What Is a Rollover IRA?

A rollover IRA refers to an individual retirement account that is set up to accept a transfer of money from an existing retirement account, such as a 401(k) or 403(b) plan. Sometimes, employer plans don't allow you to leave the money in the account after you've left the company, so a rollover gives you an option if you don't want to take an outright distribution.

Benefits of Rollover IRAs

When you cash out of a retirement plan, such as a 401(k) when you change employers, the money stops growing tax-free. Plus, you'll owe income taxes on the distribution and, if you're under age 59 1/2, an extra 10 percent tax on top of what you already owe. When you transfer retirement plan money to a rollover IRA, the money continues to grow tax-free, and you don't have to pay taxes on it until you take withdrawals.

Ways to Roll Over

You can roll over the money from an old retirement plan either by having it paid directly into the new IRA, or by having it paid to you and then you deposit the funds into the new IRA within 60 days. If you have the money paid to you and miss the deadline, the IRS treats the money as being permanently distributed to you. Not only do you lose the ability to have it continue to grow tax-free, you also will owe taxes and potentially early withdrawal penalties on the distributions. Plus, if you take the money out first, 20 percent is withheld for taxes. You'll get the money back when you file your taxes if you owe less, but in the meantime you'll have to come up with the extra cash to complete the rollover.

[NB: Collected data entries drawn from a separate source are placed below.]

-- ==== Sys2Proof/Machine/Reports.lean ====
section
/-!
DEFINITION. The data of the queries (R137 to R139, R177) as the bytes of a response (R199).  Where R199 leaves the form of an
item open, log entry 10 gives the model's.  R199 does not say which absent items of several numbers are optional groups and which are
absent fields, 255 in each byte: DESIGN CHOICE, an item is the one or the other as log entry 10 lists it.
-/

namespace Sys2Proof.Machine

/-! ## Pieces -/

/-- An absent field of one byte (R199). -/
def absentByte : Byte := 255

/-- A field of one byte that may be absent (R199). -/
def optByte : Option Byte → Byte
  | some b => b
  | none => absentByte

/-- A field of two bytes that may be absent (R199). -/
def opt16 : Option Nat → List Byte
  | some n => le16 n
  | none => [absentByte, absentByte]

/-- An optional group of fields, with its presence byte (R199). -/
def optGroup : Option (List Byte) → List Byte
  | some l => 1 :: l
  | none => [0]

/-- A list, with its entry count (R199). -/
def countedList {α : Type} (f : α → List Byte) (l : List α) : List Byte := byte l.length :: l.flatMap f

/-- The number whose bit `i` is the `i`-th of a list (R199). -/
def bitsOf : List Bool → Nat
  | [] => 0
  | b :: rest => (if b then 1 else 0) + 2 * bitsOf rest

/-- A set as a bit set of whole bytes (R199). -/
def bitSet (bytes : Nat) (l : List Bool) : List Byte :=
  (List.range bytes).map fun i => byte (bitsOf l / 256 ^ i)

/-- A map entry or pending change: a route 0 with source and head, or a card by its place in R7. -/
def Content.bytes : Content → List Byte
  | .route h => [0, byte h.source, byte h.head]
  | .card c => [c.code, absentByte, absentByte]

/-- A head as source and head. -/
def headPair (h : HeadId) : List Byte := [byte h.source, byte h.head]

/-- The dwell remaining, in milliseconds (R140). -/
def State.dwellLeft (s : State) (k : Scan) : Nat :=
  match k.timer with
  | .notStarted => 1000 * k.dwell
  | .running due => due - s.now
  | .frozen left => left

/-- The scan sub-record (R140, R150), with the conditions that freeze its timer while it is FROZEN. -/
def State.scanBytes (s : State) (c : Conn) (k : Scan) : List Byte :=
  countedList headPair k.list ++ [byte k.index] ++ le16 k.dwell ++ le24 (s.dwellLeft k)
    ++ [k.timer.code, flag k.paused, match k.timer with
      | .frozen _ => byte (bitsOf (s.freezing c k))
      | _ => absentByte]

/-- The suspend reason of a state (R1). -/
def RecordState.reason : RecordState → Option SuspendReason
  | .suspended r => some r
  | _ => none

/-- A connection record, with every field of R1. -/
def State.connBytes (s : State) (c : Conn) : List Byte :=
  [byte c.handle, byte c.desk, byte c.screen.screen, byte c.source, byte c.head.head, c.state.code,
    optByte (c.state.reason.map (·.code))] ++ le16 c.reservation
    ++ [c.origin.code, optByte (c.step.map (·.code))] ++ optGroup (c.scan.map (s.scanBytes c))
    ++ [optByte (c.replaces.map byte)]

/-- The components of a screen charge (R54, R75).  No rule gives a component its form: DESIGN CHOICE, its place in the list of
R54, the source, the head, and the head charge in two bytes (log entry 10). -/
def State.componentBytes (s : State) (scr : ScreenId) : List Byte :=
  countedList (fun p : Nat × HeadId => [byte p.1] ++ headPair p.2 ++ le16 (s.headCharge p.2)) (s.components scr)

/-- A screen charge, in two bytes as a head charge has (log entry 10), with its components. -/
def State.screenChargeBytes (s : State) (scr : ScreenId) : List Byte :=
  le16 (s.screenCharge scr) ++ s.componentBytes scr

/-- The records of a screen, the old one of a replacement before the new (R137). -/
def State.recordsOf (s : State) (scr : ScreenId) : List Conn :=
  (s.connsAt scr).filter (·.replaces.isNone) ++ (s.connsAt scr).filter (·.replaces.isSome)

/-- What QUERY_SCREEN reports (R137).  R199 does not say whether the screen's records are a list or optional groups: DESIGN
CHOICE, one counted list of 0 to 2 records.  R137 lists the scan sub-record as an item of its own after the marking slot, and R1 has
it as a field of the record: DESIGN CHOICE, it is given once, inside its record, and not again after the slot (log entry 10). -/
def State.screenReport (s : State) (scr : ScreenId) : List Byte :=
  let p := s.position scr
  p.shown.bytes ++ optGroup (p.pending.map Content.bytes) ++ countedList s.connBytes (s.recordsOf scr)
    ++ s.screenChargeBytes scr ++ [optByte ((s.markedBy scr).map fun i => byte i)]

/-- A format (02, section 2.2; R197). -/
def Format.bytes (f : Format) : List Byte := le16 f.width ++ le16 f.height ++ [byte f.refresh, byte f.depth]

/-- A change in flight, without its timer (R52, R75). -/
def TierChange.bytes (c : TierChange) : List Byte := [byte c.old, byte c.new, c.origin.code]

/-- A head's state, format, tier, change in flight and raw charge (R138).  The format and the change in flight are optional groups:
DESIGN CHOICE (log entry 10). -/
def State.headBytes (s : State) (h : HeadId) : List Byte :=
  let r := s.tier h
  [(s.head h).code] ++ optGroup ((s.head h).format.map Format.bytes) ++ [byte r.tier]
    ++ optGroup (r.change.map TierChange.bytes) ++ opt16 r.raw

/-- The four heads of a source, in order. -/
def sourceHeadIds (x : Source) : List HeadId := (List.finRange 4).map fun k => ⟨x, k⟩

/-- The control state with the fields present in it: holder and mode, or share set and active sharer (R103).  Those that are not
present are absent fields, and no optional groups: DESIGN CHOICE (log entry 10). -/
def State.controlBytes (s : State) (x : Source) : List Byte :=
  let sharer := optByte ((s.input x).sharer.map fun k => byte k.desk)
  let c := s.control x
  match c with
  | .free => [c.code, absentByte, absentByte, absentByte, absentByte, absentByte]
  | .held m d _ => [c.code, byte d, m.code, absentByte, absentByte, absentByte]
  | .shared ms => [c.code, absentByte, absentByte] ++ bitSet 2 (allDesks.map fun d => ms.contains d) ++ [sharer]

/-- The claim queue, front first: desk, rank and mode (R103). -/
def State.claimBytes (s : State) (x : Source) : List Byte :=
  countedList (fun c : Claim => [byte c.desk, byte c.rank, c.mode.code]) (s.claims x)

/-- What QUERY_SOURCE reports (R138).  R199 does not give the occupancy and kind of the deferred key slot a form: DESIGN CHOICE, an
optional group of the kind's code (log entry 10). -/
def State.sourceReport (s : State) (x : Source) : List Byte :=
  let l := s.sourceLink x
  let p := s.input x
  let k := s.sourceSettings x
  [l.link.code, byte l.headCount] ++ (sourceHeadIds x).flatMap s.headBytes
    ++ (sourceHeadIds x).flatMap (fun h => le16 (s.headCharge h)) ++ [byte (s.sourceTotal x)]
    ++ s.controlBytes x ++ s.claimBytes x ++ le16 k.controlTimeout ++ le16 k.shareInterval
    ++ [byte p.queue.length] ++ optGroup (p.deferred.map fun e => [e.body.code])
    ++ [optByte (p.led.map fun b => b.zeroExtend 8)]

/-- The bring-up step of a desk's executing connection request: 1 while it waits there, else its record's (R2, R139).  No rule gives a
step to a RECALL that works on its slot, or to a DISCONNECT that awaits its frame event: DESIGN CHOICE, the absent byte (log entry
10). -/
def State.executingStep (s : State) (d : Desk) (e : Executing) : Byte :=
  match e.phase with
  | .step1 | .held _ => 1
  | .inFlight => optByte ((s.requestedConn d).bind fun c => c.step.map (·.code))
  | .frame | .recall _ => absentByte

/-- A sensitivity set as bits (R179, R198). -/
def Sensitivity.bits (k : Sensitivity) : Byte := byte (bitsOf [k.connections, k.control, k.scans, k.tiers])

/-- A notice in a list (R133, R139). -/
def Notice.bytes (n : Notice) : List Byte :=
  [n.kind.code, optByte (n.source.map fun x => byte x), optByte (n.screen.map fun k => byte k), flag n.overflow]

/-- What QUERY_DESK reports (R139).  The bring-up step stands in the group of the executing request; the executing request, the waiting
request and the room lock are optional groups, the claimed source with its position two absent fields: DESIGN CHOICE (log entry
10). -/
def State.deskReport (s : State) (d : Desk) : List Byte :=
  let l := s.deskLink d
  let k := s.stack d
  let driven := (s.heldBy d).orElse fun _ => s.sharedBy d
  let claimed := s.claimedBy d
  [l.link.code, byte l.screenCount, byte (s.rank d)] ++ allSources.map (fun x => byte (s.right d x).code)
    ++ [optByte (driven.map fun x => byte x), optByte (claimed.map fun x => byte x),
      optByte (claimed.bind fun x => (claimPosition (s.claims x) d).map byte),
      optByte ((s.target d).map fun x => byte x), byte (s.deskTotal d)]
    ++ (deskScreens d).flatMap (fun scr => le16 (s.screenCharge scr))
    ++ optGroup (k.executing.map fun e => [e.request.body.kind, e.request.number, s.executingStep d e])
    ++ optGroup (k.waiting.map fun r => [r.body.kind, r.number])
    ++ countedList Notice.bytes (s.noticeList d)
    ++ optGroup (s.roomLock.map fun r => [r.sens.bits, r.manner.code])

/-! ## Supervisory queries (R177) -/

/-- As many whole items as fit in a number of bytes, and the place of the first that does not (R177). -/
def fitItems : Nat → List (Nat × List Byte) → List (List Byte) × Option Nat
  | _, [] => ([], none)
  | room, (n, l) :: rest =>
    if l.length ≤ room then
      let r := fitItems (room - l.length) rest
      (l :: r.1, r.2)
    else ([], some n)

/-- The desk's part of what DESK_STATUS reports. -/
def State.deskStatusHead (s : State) (d : Desk) : List Byte :=
  let k := s.deskSettings d
  s.deskReport d ++ [byte k.linkTimeout] ++ le16 k.grace ++ [flag (s.deskLink d).graceTimer.isSome]

/-- The reports of a desk's screens below its screen count, each with the screen's number. -/
def State.screenItems (s : State) (d : Desk) : List (Nat × List Byte) :=
  ((deskScreens d).filter s.screenExists).map fun scr => (scr.screen.val, s.screenReport scr)

/-- What DESK_STATUS reports: the desk, then the list of its screens below the screen count (log entry 10), of which as many are
given, from the first on, as the payload of 248 bytes holds beside the header, the desk's part and the entry count (R192; log
entry 10). -/
def State.deskStatusReport (s : State) (d : Desk) : List Byte :=
  let desk := s.deskStatusHead d
  desk ++ countedList id (fitItems (Config.maxPayload - 4 - desk.length) (s.screenItems d)).1

/-- What SOURCE_STATUS reports. -/
def State.sourceStatusReport (s : State) (x : Source) : List Byte :=
  let k := s.sourceSettings x
  s.sourceReport x ++ [byte k.linkTimeout, byte k.tierLimit, byte k.preferredTier]

/-- The head that a restoration walk is at, waiting for its change, or at which it has stopped (R73 to R75); none before a walk
has come to a head. -/
def State.walkHead (s : State) : Option HeadId :=
  match s.restoration with
  | .walking w => w.mine.orElse fun _ => w.stopped
  | _ => none

/-- The room's part of the BUDGET query.  R199 does not say whether the head that a walk is at, absent when it is at none, is two
absent fields or an optional group: DESIGN CHOICE, two absent fields (log entry 10). -/
def State.budgetRoom (s : State) : List Byte :=
  allDesks.map (fun d => byte (s.deskTotal d)) ++ allSources.map (fun x => byte (s.sourceTotal x))
    ++ countedList (fun h => [byte h]) s.resumption.list ++ [s.restoration.code]
    ++ match s.walkHead with
      | some h => headPair h
      | none => [absentByte, absentByte]

/-- A desk's part of the BUDGET query. -/
def State.budgetDesk (s : State) (d : Desk) : List Byte := (deskScreens d).flatMap s.screenChargeBytes

/-- A source's part of the BUDGET query.  The change in flight is an optional group: DESIGN CHOICE (log entry 10). -/
def State.budgetSource (s : State) (x : Source) : List Byte :=
  (sourceHeadIds x).flatMap fun h =>
    let r := s.tier h
    [byte r.tier] ++ opt16 r.raw ++ le16 (s.headCharge h) ++ [flag (s.carried h)]
      ++ optGroup (r.change.map TierChange.bytes)

/-- The charged entries of a slot as a set, absent but in ARMED and COMMITTING (R151, R199).  No rule calls them a set or a list:
DESIGN CHOICE, a bit set over the 16 entry places, always of 2 bytes, 255 in both when absent (log entry 10). -/
def Slot.chargedBytes (k : Slot) : List Byte :=
  if k.state = .armed ∨ k.state = .committing then bitSet 2 (k.entries.map (·.charged)) else [absentByte, absentByte]

/-- The report of a staging slot (R151, R177).  The entries of an EMPTY slot, absent by R151, are a list of count 0, and
the last failure is an optional group: DESIGN CHOICE (log entry 10). -/
def State.slotReport (s : State) (i : SlotIx) : List Byte :=
  let k := s.slot i
  [k.state.code, optByte (k.owner.map (·.code))] ++ countedList (fun e : SlotEntry => e.entry.image) k.entries
    ++ k.chargedBytes ++ [optByte (k.stage.map (·.code))]
    ++ optGroup (k.failure.map fun f => [byte f.1, f.2.code]) ++ [flag (k.arming.isSome || s.revalidating i)]

/-- The items of the listing from a place on: handles in use, then 80 + slot (R177). -/
def State.listing (s : State) (first : Nat) : List (Nat × List Byte) :=
  let records : List (Nat × List Byte) := s.conns.map fun c => (c.handle, s.connBytes c)
  let slots : List (Nat × List Byte) := allSlots.map fun i => (80 + i.val, s.slotReport i)
  (records ++ slots).filter fun p => first ≤ p.1

/-- What LIST_CONNECTIONS reports from a first handle: a payload of 248 bytes less the header of three, the entry count and the
place to continue from (R177, R195, R199).  Its records and slot reports are one counted list: DESIGN CHOICE (log entry 10). -/
def State.listReport (s : State) (first : Nat) : List Byte :=
  let r := fitItems (Config.maxPayload - 5) (s.listing first)
  countedList id r.1 ++ [optByte (r.2.map byte)]

/-- The marks of the change set, in the order of R178. -/
def Marks.all (m : Marks) : List Bool :=
  m.desks.toList ++ m.sources.toList ++ m.slots.toList ++ [m.room, m.store, m.settingsFault]

/-- What CHANGES reports (R178).  The room lock is an optional group: DESIGN CHOICE (log entry 10). -/
def State.changesReport (s : State) : List Byte :=
  bitSet 6 s.marks.all
    ++ if s.marks.room then
      optGroup (s.roomLock.map fun r => [r.sens.bits, r.manner.code, flag r.due.isSome])
    else []

end Sys2Proof.Machine
end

Investing Your Rollover IRA

A rollover IRA isn't a specific type of investment, it's an account that holds money that you can invest in a range of ways. Unlike a 401(k) plan, where you're limited to investing in just the options given by your company, you can pick any financial institution for your rollover IRA and pick from stocks, bonds, mutual funds, certificates of deposits and more when it comes to your rollover IRA.

Rollovers to Roth IRAs

Roth IRAs hold money that you've already paid taxes on, unlike traditional IRAs which hold money you're allowed to deduct before taxes. If the account you are rolling over the money from is a Roth account, like a Roth 401(k) or Roth 403(b), make sure you roll the money into a Roth IRA. If you have the money in a traditional 401(k) or 403(b), you're allowed to roll it into a Roth IRA, but you'll pay income taxes on the amount converted.